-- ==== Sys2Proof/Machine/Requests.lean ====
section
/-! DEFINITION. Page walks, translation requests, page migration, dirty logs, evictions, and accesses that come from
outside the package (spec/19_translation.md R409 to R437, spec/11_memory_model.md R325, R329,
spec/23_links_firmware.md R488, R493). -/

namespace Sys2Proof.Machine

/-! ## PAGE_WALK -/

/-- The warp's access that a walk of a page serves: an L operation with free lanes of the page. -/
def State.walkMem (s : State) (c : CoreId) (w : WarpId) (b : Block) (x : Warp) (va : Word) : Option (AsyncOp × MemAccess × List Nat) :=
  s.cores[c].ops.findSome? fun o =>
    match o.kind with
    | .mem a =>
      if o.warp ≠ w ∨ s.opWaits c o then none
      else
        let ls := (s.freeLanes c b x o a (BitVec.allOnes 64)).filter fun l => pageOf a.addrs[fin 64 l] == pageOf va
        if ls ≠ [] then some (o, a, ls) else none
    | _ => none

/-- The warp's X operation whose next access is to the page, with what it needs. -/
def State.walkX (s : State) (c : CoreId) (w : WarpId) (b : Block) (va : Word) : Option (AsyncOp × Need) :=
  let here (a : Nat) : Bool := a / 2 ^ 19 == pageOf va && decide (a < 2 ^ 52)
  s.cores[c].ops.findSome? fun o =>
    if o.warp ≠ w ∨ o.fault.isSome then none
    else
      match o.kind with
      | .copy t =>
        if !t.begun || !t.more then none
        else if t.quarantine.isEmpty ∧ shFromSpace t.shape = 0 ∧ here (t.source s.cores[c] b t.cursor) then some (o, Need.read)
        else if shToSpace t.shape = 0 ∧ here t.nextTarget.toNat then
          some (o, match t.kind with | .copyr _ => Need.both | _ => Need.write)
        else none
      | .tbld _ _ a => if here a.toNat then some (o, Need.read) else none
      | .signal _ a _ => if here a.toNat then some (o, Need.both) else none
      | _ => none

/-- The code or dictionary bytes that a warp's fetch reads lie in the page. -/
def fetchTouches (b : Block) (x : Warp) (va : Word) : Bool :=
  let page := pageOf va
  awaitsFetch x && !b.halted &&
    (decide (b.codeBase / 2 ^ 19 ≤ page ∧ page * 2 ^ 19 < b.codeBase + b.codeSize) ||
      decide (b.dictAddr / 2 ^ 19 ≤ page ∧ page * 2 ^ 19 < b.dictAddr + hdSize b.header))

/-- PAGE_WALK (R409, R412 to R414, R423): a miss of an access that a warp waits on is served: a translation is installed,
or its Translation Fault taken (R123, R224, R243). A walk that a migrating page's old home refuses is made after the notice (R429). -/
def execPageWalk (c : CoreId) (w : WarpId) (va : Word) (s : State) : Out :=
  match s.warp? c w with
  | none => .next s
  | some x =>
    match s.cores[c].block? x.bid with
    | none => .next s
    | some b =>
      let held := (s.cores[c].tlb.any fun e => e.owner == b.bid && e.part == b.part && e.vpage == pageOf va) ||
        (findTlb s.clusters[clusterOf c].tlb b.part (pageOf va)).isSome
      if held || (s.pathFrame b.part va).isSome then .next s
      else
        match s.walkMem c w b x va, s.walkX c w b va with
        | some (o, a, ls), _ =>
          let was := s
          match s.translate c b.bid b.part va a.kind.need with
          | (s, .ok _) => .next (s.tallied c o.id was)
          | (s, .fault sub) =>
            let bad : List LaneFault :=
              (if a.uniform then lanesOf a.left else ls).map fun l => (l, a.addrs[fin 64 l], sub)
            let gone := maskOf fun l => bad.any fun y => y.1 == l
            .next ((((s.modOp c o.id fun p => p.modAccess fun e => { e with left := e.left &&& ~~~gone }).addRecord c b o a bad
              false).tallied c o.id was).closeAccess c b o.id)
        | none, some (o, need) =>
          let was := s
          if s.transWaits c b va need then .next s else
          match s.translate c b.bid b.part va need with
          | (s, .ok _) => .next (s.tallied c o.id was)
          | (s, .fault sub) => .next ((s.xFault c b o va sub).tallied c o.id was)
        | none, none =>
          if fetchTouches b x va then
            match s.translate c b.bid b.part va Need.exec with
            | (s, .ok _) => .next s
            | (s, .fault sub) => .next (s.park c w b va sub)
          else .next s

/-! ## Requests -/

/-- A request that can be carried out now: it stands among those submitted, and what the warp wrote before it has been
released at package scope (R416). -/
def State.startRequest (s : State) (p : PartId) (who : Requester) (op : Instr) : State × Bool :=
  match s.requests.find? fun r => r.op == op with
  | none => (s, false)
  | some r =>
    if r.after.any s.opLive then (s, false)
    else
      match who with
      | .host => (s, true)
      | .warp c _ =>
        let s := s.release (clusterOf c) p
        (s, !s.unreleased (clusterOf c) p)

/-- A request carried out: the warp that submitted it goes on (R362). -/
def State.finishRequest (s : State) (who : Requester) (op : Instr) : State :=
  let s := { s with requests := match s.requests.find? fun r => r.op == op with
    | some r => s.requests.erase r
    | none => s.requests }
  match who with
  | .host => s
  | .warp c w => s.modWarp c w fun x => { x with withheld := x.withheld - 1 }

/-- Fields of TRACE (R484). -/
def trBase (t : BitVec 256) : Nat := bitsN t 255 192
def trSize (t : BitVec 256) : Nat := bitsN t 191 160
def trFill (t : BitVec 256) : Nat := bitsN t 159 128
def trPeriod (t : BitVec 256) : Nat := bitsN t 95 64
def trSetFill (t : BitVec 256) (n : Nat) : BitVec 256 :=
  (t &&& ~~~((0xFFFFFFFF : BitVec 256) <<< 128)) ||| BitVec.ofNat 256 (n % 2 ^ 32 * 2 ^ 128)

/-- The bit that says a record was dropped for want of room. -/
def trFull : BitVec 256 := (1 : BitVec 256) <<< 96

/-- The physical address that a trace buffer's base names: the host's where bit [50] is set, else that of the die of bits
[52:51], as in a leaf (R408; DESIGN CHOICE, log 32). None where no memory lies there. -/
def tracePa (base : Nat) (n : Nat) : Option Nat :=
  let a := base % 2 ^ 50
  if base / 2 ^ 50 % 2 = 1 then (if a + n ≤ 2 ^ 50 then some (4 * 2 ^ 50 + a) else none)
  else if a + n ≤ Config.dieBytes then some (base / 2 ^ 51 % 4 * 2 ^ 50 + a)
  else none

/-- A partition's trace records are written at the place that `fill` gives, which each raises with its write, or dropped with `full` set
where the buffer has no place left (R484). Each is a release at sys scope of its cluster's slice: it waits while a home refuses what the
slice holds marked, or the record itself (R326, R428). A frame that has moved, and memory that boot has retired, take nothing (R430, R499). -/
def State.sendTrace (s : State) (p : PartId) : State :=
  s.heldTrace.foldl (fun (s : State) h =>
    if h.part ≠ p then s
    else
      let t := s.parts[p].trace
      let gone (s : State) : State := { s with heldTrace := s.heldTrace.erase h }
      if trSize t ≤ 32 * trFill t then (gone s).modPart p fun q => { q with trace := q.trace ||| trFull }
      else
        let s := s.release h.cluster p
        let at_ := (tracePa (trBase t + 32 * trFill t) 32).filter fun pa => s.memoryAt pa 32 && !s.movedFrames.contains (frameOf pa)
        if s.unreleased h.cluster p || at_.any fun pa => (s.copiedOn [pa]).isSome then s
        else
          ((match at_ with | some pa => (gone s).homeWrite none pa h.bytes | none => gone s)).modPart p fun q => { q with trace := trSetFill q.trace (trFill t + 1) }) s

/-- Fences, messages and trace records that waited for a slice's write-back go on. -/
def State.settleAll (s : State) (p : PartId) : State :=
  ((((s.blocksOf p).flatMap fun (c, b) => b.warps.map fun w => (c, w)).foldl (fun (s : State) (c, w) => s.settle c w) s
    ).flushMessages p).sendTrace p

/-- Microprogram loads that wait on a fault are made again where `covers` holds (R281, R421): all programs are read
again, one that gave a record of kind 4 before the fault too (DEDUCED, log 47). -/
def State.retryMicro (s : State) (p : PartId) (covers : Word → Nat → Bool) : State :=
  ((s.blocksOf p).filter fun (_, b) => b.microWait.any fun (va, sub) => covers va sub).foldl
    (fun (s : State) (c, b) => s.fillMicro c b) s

※ ※ ※

| EXERCISE DESCRIPTION |
Out of the data above, give again only the lines starting at the one holding "def State.walkX (s" and ending at the one holding "match s.walkMem c", unchanged.

| EXERCISE RESULT |
def State.walkX (s : State) (c : CoreId) (w : WarpId) (b : Block) (va : Word) : Option (AsyncOp × Need) :=
  let here (a : Nat) : Bool := a / 2 ^ 19 == pageOf va && decide (a < 2 ^ 52)
  s.cores[c].ops.findSome? fun o =>
    if o.warp ≠ w ∨ o.fault.isSome then none
    else
      match o.kind with
      | .copy t =>
        if !t.begun || !t.more then none
        else if t.quarantine.isEmpty ∧ shFromSpace t.shape = 0 ∧ here (t.source s.cores[c] b t.cursor) then some (o, Need.read)
        else if shToSpace t.shape = 0 ∧ here t.nextTarget.toNat then
          some (o, match t.kind with | .copyr _ => Need.both | _ => Need.write)
        else none
      | .tbld _ _ a => if here a.toNat then some (o, Need.read) else none
      | .signal _ a _ => if here a.toNat then some (o, Need.both) else none
      | _ => none

/-- The code or dictionary bytes that a warp's fetch reads lie in the page. -/
def fetchTouches (b : Block) (x : Warp) (va : Word) : Bool :=
  let page := pageOf va
  awaitsFetch x && !b.halted &&
    (decide (b.codeBase / 2 ^ 19 ≤ page ∧ page * 2 ^ 19 < b.codeBase + b.codeSize) ||
      decide (b.dictAddr / 2 ^ 19 ≤ page ∧ page * 2 ^ 19 < b.dictAddr + hdSize b.header))

/-- PAGE_WALK (R409, R412 to R414, R423): a miss of an access that a warp waits on is served: a translation is installed,
or its Translation Fault taken (R123, R224, R243). A walk that a migrating page's old home refuses is made after the notice (R429). -/
def execPageWalk (c : CoreId) (w : WarpId) (va : Word) (s : State) : Out :=
  match s.warp? c w with
  | none => .next s
  | some x =>
    match s.cores[c].block? x.bid with
    | none => .next s
    | some b =>
      let held := (s.cores[c].tlb.any fun e => e.owner == b.bid && e.part == b.part && e.vpage == pageOf va) ||
        (findTlb s.clusters[clusterOf c].tlb b.part (pageOf va)).isSome
      if held || (s.pathFrame b.part va).isSome then .next s
      else
        match s.walkMem c w b x va, s.walkX c w b va with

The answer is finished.